The company successfully raised $5 million and listed in November last year. By December 31 it had reported a $999,000 loss while its cash in hand had dwindled to just $809,000.
In addition, the company was straddled with current payables of $2.5 million.
Cervantes Seafood Limited earlier this month secured a $1.7 million credit facility to “improve its working capital position”.
At the same time it moved sideways – from its flagship lobster business on which the company prospectus was floated – and moved into other fisheries, with the sale to Chinese buyers of 125 tonnes of ribbonfish sourced from India.
In its quarterly report announcement the company says it expects to continue this revenue activity in the coming months.
Meanwhile, managing director Chen Hao has warned investors that “the combination of difficult trading and operational conditions is likely to adversely affect the company’s forecasted revenue and trading results”.
In its prospectus Cervantes Seafood Limited says it hopes to hold around 5 per cent of the lobster market, with a targeted catch of 552 tonnes, which was expected to generate sales of approximately $24 million in 2002-03 and earnings before interest and tax of $1.27 million.
At the 20-cent offer price the company had a market capitalisation of approximately $12 million. Earlier this week it had been reduced to $8.58 million as the share price hovers at around half of its listing price.
Cervantes Seafood, which is chaired by Barry MacKinnon, was set up to purchase the assets of Tarana Corporation Pty Ltd, a company associated with two of Cervantes’ directors, Chen Hao and Lawrence West.
Cervantes agreed to pay $2.1 million for the plant and equipment and included $600,000 in goodwill from the IPO funds.
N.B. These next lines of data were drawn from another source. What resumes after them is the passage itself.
-- ==== Sys2Proof/Laws/Ops.lean ====
section
/-! SUPPORT. The small lemmas of the shared operations: the fields that the error flags, the queue's write side, fault
events, protected reads and a cell's values leave alone; what a cut short flash step leaves. -/

namespace Sys2Proof.Machine

/-! ### hostErr -/

@[simp] theorem State.hostErr_aon (s : State) (b : Nat) : (s.hostErr b).aon = s.aon := by unfold State.hostErr; dsimp only; split <;> rfl
@[simp] theorem State.hostErr_pwr (s : State) (b : Nat) : (s.hostErr b).pwr = s.pwr := by unfold State.hostErr; dsimp only; split <;> rfl
@[simp] theorem State.hostErr_tables (s : State) (b : Nat) : (s.hostErr b).tables = s.tables := by unfold State.hostErr; dsimp only; split <;> rfl
@[simp] theorem State.hostErr_flash (s : State) (b : Nat) : (s.hostErr b).flash = s.flash := by unfold State.hostErr; dsimp only; split <;> rfl
@[simp] theorem State.hostErr_snap (s : State) (b : Nat) : (s.hostErr b).snap = s.snap := by unfold State.hostErr; dsimp only; split <;> rfl
@[simp] theorem State.hostErr_effGz (s : State) (b : Nat) : (s.hostErr b).effGz = s.effGz := by unfold State.hostErr; dsimp only; split <;> rfl
@[simp] theorem State.hostErr_seq (s : State) (b : Nat) : (s.hostErr b).seq = s.seq := by unfold State.hostErr; dsimp only; split <;> rfl
@[simp] theorem State.hostErr_rowDone (s : State) (b : Nat) : (s.hostErr b).rowDone = s.rowDone := by unfold State.hostErr; dsimp only; split <;> rfl
@[simp] theorem State.hostErr_rowHeld (s : State) (b : Nat) : (s.hostErr b).rowHeld = s.rowHeld := by unfold State.hostErr; dsimp only; split <;> rfl
@[simp] theorem State.hostErr_sync (s : State) (b : Nat) : (s.hostErr b).sync = s.sync := by unfold State.hostErr; dsimp only; split <;> rfl
@[simp] theorem State.hostErr_drive (s : State) (b : Nat) : (s.hostErr b).drive = s.drive := by unfold State.hostErr; dsimp only; split <;> rfl
@[simp] theorem State.hostErr_filt (s : State) (b : Nat) : (s.hostErr b).filt = s.filt := by unfold State.hostErr; dsimp only; split <;> rfl
@[simp] theorem State.hostErr_lanes (s : State) (b : Nat) : (s.hostErr b).lanes = s.lanes := by unfold State.hostErr; dsimp only; split <;> rfl
@[simp] theorem State.hostErr_dets (s : State) (b : Nat) : (s.hostErr b).dets = s.dets := by unfold State.hostErr; dsimp only; split <;> rfl
@[simp] theorem State.hostErr_reserve (s : State) (b : Nat) : (s.hostErr b).reserve = s.reserve := by unfold State.hostErr; dsimp only; split <;> rfl
@[simp] theorem State.hostErr_cal (s : State) (b : Nat) : (s.hostErr b).cal = s.cal := by unfold State.hostErr; dsimp only; split <;> rfl
@[simp] theorem State.hostErr_cald (s : State) (b : Nat) : (s.hostErr b).cald = s.cald := by unfold State.hostErr; dsimp only; split <;> rfl
@[simp] theorem State.hostErr_pace (s : State) (b : Nat) : (s.hostErr b).pace = s.pace := by unfold State.hostErr; dsimp only; split <;> rfl
@[simp] theorem State.hostErr_sched (s : State) (b : Nat) : (s.hostErr b).sched = s.sched := by unfold State.hostErr; dsimp only; split <;> rfl
@[simp] theorem State.hostErr_queue (s : State) (b : Nat) : (s.hostErr b).queue = s.queue := by unfold State.hostErr; dsimp only; split <;> rfl
@[simp] theorem State.hostErr_ring (s : State) (b : Nat) : (s.hostErr b).ring = s.ring := by unfold State.hostErr; dsimp only; split <;> rfl
@[simp] theorem State.hostErr_port (s : State) (b : Nat) : (s.hostErr b).port = s.port := by unfold State.hostErr; dsimp only; split <;> rfl
@[simp] theorem State.hostErr_nvm (s : State) (b : Nat) : (s.hostErr b).nvm = s.nvm := by unfold State.hostErr; dsimp only; split <;> rfl
@[simp] theorem State.hostErr_sec (s : State) (b : Nat) : (s.hostErr b).sec = s.sec := by unfold State.hostErr; dsimp only; split <;> rfl
@[simp] theorem State.hostErr_geyser (s : State) (b : Nat) : (s.hostErr b).geyser = s.geyser := by unfold State.hostErr; dsimp only; split <;> rfl
@[simp] theorem State.hostErr_fmon (s : State) (b : Nat) : (s.hostErr b).fmon = s.fmon := by unfold State.hostErr; dsimp only; split <;> rfl
@[simp] theorem State.hostErr_lib (s : State) (b : Nat) : (s.hostErr b).lib = s.lib := by unfold State.hostErr; dsimp only; split <;> rfl
@[simp] theorem State.hostErr_freeCtr (s : State) (b : Nat) : (s.hostErr b).freeCtr = s.freeCtr := by unfold State.hostErr; dsimp only; split <;> rfl
@[simp] theorem State.hostErr_pending (s : State) (b : Nat) : (s.hostErr b).pending = s.pending := by unfold State.hostErr; dsimp only; split <;> rfl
The payment was a mixture of $1.6 million in cash as well as shares and options.
In addition, Chen Hao and Lawrence West were contracted to provide management services to the company for $120,000 and $100,000 respectively.
Yet the directors have their work cut out in the second half of the financial year if they are to receive these fees.
According to the prospectus, “no payment will be made under the contracts in respect of the year ended June 30 2003 until and unless an EBIT of $1.5 million is exceeded”.
The company has also entered an agreement to lease the Cervantes property for $270,000 a year from Tarana with an option to buy the land and buildings for $3 million.
While Cervantes has purchased the plant and equipment from Tarana, Tarana has continued as exclusive operator and manager of the company’s processing facility for a monthly fee of $8,333 in arrears plus an amount of 10 per cent of the total employment costs of the processing personnel.
The plant is currently significantly under-utilised, providing room for additional expansion. The plant is capable of processing approximately 1,500 tonnes a season and is presently operating at 40 per cent capacity. Tarana has been operating for more than five years. In 1999-2000 Tarana’s lobster sales were approximately $22 million, representing over 590 tonnes.